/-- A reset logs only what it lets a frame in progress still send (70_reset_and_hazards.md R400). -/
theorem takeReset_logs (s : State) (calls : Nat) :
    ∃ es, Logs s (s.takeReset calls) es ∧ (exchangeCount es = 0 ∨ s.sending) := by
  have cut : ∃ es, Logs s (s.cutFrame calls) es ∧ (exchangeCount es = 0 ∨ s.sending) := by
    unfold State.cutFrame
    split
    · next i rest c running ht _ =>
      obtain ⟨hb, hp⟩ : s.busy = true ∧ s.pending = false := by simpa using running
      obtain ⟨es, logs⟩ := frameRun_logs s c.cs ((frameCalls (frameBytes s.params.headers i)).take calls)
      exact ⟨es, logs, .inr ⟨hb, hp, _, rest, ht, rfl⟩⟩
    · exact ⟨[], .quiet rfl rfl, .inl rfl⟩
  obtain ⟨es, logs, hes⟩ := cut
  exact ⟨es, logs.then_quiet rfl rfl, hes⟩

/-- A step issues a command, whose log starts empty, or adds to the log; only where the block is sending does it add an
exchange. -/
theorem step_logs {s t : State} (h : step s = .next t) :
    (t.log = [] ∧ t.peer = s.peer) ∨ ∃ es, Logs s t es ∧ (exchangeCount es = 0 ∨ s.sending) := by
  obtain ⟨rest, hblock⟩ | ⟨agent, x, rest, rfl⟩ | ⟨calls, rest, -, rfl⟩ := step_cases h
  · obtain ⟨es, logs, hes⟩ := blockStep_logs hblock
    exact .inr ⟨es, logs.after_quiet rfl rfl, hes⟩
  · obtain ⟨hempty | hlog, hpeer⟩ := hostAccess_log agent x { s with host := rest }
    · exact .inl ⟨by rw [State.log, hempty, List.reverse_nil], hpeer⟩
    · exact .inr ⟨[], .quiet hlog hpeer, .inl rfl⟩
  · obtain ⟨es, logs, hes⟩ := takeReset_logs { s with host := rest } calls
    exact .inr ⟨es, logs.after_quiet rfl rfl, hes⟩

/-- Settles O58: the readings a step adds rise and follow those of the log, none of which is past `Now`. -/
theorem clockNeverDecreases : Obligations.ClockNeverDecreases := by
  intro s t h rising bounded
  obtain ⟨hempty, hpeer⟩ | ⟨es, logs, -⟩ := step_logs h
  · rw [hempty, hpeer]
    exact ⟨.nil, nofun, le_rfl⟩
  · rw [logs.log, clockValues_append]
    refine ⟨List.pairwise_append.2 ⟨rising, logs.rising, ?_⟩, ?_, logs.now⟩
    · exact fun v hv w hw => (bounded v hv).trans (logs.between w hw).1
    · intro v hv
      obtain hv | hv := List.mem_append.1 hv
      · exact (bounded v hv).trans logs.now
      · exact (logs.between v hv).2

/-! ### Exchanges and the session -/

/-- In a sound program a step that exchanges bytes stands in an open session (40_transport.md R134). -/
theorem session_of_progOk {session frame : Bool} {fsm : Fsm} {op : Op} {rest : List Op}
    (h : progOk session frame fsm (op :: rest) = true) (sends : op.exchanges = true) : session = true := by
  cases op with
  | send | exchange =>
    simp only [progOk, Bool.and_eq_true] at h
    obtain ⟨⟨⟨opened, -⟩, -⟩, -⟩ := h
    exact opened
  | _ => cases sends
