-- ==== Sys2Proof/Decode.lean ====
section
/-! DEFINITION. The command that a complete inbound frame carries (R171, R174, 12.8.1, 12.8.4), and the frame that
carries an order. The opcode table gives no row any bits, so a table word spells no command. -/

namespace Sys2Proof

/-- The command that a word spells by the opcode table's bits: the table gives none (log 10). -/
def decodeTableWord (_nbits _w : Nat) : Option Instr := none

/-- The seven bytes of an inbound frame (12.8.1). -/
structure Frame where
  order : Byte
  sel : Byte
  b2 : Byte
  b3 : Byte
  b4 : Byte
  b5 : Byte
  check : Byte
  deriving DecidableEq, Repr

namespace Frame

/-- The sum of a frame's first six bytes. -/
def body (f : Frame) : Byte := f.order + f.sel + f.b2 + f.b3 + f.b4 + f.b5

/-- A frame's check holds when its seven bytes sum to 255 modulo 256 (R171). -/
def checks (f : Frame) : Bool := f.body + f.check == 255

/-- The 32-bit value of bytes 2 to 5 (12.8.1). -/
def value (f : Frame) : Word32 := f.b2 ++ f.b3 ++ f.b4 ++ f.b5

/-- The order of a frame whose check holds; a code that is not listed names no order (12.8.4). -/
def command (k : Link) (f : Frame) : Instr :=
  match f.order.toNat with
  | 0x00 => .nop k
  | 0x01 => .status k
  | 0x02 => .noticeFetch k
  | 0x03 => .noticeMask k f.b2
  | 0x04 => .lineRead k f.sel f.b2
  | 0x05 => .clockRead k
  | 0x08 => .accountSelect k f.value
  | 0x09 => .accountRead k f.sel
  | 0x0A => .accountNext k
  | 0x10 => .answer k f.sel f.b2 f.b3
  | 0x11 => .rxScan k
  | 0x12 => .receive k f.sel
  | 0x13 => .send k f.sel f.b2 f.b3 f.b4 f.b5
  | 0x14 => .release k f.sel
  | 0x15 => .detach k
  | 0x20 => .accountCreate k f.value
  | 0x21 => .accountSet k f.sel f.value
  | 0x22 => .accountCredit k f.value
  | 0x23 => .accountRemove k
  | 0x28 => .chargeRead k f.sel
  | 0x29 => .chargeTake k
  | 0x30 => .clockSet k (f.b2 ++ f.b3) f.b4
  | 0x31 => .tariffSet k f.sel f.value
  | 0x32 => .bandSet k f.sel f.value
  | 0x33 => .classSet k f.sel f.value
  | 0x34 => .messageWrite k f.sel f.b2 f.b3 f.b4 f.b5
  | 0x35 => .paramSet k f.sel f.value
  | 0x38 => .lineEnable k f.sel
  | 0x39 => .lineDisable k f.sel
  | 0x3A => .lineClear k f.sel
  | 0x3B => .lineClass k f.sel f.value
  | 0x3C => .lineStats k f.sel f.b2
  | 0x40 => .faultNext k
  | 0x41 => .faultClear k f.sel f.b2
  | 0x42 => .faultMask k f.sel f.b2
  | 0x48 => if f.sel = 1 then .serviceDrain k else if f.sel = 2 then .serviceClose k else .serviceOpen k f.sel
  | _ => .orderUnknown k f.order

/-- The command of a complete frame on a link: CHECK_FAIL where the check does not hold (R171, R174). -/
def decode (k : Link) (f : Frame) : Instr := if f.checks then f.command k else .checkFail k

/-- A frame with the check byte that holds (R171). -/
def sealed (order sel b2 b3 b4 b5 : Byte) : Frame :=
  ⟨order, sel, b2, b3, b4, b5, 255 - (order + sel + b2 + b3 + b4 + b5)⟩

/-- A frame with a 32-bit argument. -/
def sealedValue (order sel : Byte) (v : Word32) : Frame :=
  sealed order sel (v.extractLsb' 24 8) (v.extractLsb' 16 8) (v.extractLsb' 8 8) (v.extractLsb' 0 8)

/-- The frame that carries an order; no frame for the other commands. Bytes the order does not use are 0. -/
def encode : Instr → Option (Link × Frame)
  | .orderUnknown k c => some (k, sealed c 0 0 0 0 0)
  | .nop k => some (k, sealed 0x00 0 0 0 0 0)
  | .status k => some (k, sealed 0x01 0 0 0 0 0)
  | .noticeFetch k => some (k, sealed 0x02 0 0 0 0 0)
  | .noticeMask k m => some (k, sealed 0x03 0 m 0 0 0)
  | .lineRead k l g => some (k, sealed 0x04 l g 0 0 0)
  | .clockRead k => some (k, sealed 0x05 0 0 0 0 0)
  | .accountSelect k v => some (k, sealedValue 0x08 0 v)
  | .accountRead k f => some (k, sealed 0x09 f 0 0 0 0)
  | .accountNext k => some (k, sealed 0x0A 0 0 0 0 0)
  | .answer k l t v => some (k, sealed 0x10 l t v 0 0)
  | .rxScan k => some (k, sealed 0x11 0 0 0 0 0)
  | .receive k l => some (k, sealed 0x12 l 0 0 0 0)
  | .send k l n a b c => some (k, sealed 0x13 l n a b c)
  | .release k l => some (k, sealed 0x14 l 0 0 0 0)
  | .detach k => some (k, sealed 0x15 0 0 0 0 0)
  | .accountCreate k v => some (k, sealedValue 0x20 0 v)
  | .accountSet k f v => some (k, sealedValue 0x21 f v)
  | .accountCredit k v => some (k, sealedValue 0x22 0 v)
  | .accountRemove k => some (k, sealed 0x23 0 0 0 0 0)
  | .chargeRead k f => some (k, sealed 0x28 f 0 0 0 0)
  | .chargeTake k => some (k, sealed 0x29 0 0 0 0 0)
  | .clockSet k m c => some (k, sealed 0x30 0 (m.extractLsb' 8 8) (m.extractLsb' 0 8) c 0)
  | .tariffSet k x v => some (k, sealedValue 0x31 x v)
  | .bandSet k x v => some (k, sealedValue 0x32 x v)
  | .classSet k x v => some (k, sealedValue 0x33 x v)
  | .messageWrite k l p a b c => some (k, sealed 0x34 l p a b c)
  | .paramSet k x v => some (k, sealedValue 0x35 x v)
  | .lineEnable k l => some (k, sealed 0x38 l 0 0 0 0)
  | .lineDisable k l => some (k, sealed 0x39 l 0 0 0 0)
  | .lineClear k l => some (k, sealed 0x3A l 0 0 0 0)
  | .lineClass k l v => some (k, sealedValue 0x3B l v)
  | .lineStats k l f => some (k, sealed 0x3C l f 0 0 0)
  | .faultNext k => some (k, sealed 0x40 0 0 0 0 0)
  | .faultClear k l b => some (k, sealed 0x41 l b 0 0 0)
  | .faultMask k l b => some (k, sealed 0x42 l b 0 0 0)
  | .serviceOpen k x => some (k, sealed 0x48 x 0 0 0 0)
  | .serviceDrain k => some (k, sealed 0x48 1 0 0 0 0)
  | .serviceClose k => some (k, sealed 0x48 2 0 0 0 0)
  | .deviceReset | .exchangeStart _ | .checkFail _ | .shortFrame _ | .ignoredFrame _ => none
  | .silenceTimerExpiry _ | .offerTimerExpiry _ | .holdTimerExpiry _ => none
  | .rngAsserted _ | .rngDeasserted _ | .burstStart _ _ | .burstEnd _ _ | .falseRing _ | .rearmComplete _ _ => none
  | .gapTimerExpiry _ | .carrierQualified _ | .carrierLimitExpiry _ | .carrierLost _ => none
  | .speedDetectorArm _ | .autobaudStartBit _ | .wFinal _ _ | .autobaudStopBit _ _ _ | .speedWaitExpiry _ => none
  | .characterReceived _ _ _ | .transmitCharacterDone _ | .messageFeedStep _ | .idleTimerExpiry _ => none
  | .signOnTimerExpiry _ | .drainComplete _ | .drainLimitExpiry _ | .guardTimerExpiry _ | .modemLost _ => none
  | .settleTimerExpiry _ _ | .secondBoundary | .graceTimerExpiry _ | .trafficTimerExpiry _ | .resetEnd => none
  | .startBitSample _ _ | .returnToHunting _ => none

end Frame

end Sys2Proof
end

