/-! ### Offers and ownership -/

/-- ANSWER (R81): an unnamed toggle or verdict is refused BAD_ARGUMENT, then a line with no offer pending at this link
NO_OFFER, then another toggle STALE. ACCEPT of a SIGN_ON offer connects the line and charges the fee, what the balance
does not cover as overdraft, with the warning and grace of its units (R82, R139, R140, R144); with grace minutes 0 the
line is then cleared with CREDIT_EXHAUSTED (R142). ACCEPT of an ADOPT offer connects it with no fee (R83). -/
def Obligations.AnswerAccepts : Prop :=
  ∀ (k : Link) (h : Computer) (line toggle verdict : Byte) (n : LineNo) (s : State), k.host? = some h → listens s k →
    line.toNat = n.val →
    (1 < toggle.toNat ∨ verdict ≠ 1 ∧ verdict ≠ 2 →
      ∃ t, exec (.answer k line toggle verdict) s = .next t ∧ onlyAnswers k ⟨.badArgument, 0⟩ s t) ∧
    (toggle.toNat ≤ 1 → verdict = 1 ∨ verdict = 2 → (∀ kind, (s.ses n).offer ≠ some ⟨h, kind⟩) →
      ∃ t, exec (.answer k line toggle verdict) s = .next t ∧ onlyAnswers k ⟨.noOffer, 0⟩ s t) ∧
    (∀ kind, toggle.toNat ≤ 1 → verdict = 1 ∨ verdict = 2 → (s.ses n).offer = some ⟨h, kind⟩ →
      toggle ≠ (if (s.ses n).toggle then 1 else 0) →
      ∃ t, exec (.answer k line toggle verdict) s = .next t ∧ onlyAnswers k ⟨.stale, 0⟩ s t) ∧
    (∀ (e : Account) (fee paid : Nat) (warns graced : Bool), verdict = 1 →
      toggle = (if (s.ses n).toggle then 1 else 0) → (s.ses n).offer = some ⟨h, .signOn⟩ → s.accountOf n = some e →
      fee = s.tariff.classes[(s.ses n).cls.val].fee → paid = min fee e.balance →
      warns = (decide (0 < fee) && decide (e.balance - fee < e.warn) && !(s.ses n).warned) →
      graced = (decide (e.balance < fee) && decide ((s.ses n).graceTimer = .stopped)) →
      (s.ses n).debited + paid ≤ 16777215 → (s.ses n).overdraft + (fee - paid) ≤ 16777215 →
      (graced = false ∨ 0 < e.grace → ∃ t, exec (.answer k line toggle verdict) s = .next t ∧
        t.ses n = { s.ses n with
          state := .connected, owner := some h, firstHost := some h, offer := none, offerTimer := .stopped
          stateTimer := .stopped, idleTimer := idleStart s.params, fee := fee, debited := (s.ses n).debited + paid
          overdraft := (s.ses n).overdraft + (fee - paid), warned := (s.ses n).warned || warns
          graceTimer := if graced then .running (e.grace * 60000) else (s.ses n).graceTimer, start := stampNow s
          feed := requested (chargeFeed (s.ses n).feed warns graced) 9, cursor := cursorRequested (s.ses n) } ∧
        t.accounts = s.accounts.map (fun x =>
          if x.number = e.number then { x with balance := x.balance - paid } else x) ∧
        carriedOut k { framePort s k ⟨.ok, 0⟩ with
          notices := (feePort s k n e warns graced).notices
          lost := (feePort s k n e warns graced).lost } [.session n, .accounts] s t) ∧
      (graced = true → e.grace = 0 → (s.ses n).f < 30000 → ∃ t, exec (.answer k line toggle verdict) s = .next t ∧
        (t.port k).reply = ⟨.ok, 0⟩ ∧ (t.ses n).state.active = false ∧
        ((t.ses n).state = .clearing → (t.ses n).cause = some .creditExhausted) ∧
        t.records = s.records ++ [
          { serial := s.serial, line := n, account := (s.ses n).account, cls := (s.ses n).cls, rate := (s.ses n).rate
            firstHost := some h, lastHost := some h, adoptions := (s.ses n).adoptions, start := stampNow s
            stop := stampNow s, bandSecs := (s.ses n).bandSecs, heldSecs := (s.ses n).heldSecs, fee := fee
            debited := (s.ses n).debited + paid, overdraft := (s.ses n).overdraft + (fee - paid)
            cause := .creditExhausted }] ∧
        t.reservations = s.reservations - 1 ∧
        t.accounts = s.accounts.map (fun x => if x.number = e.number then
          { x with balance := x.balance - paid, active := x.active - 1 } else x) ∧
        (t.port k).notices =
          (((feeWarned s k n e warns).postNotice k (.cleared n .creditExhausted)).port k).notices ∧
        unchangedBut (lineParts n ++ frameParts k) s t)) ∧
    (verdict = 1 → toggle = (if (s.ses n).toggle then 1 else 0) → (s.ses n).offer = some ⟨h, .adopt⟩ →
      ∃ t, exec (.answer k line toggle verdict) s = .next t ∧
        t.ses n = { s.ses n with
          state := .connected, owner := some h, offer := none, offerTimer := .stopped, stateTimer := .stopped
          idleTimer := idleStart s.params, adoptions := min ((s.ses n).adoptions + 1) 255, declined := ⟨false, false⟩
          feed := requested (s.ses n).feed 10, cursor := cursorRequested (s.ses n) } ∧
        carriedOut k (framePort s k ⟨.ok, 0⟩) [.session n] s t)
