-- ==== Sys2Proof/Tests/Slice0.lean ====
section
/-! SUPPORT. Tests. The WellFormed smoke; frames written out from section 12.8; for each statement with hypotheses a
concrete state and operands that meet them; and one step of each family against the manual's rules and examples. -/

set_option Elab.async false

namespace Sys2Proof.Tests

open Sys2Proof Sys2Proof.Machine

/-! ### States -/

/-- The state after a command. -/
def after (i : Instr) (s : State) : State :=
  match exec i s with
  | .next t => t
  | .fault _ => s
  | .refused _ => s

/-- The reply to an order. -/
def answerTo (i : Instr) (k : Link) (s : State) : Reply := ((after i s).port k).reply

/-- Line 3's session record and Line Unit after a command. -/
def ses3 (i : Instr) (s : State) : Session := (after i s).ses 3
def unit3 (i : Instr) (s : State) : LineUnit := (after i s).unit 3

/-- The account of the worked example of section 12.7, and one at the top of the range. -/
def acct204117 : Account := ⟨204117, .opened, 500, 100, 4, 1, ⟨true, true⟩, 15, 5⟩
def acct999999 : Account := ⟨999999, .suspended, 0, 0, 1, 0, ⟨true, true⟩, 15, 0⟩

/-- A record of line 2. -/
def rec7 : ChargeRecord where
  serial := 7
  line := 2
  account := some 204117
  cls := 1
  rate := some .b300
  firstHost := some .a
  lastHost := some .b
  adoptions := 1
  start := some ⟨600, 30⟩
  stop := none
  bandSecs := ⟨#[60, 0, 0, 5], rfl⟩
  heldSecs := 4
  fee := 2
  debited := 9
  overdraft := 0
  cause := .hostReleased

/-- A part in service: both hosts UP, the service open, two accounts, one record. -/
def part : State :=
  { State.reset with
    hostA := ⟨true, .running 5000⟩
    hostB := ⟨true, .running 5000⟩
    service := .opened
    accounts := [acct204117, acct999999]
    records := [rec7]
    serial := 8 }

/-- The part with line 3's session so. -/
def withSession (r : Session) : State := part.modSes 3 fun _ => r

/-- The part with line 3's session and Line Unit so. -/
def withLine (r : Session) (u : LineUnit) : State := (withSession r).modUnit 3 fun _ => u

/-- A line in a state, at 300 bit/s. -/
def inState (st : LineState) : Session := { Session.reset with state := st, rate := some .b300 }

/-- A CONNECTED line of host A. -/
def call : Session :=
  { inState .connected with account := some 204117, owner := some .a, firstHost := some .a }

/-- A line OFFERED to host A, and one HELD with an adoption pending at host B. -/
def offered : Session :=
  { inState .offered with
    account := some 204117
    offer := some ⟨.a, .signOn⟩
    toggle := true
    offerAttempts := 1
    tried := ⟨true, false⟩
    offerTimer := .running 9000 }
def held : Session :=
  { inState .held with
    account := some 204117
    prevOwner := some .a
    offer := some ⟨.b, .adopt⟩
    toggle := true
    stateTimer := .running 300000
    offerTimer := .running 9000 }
━━━━━━━━━━━━━━━━
Report how many lines in the entries hold the string "decide". Nothing but the number is wanted.

## TASK SOLUTION:
2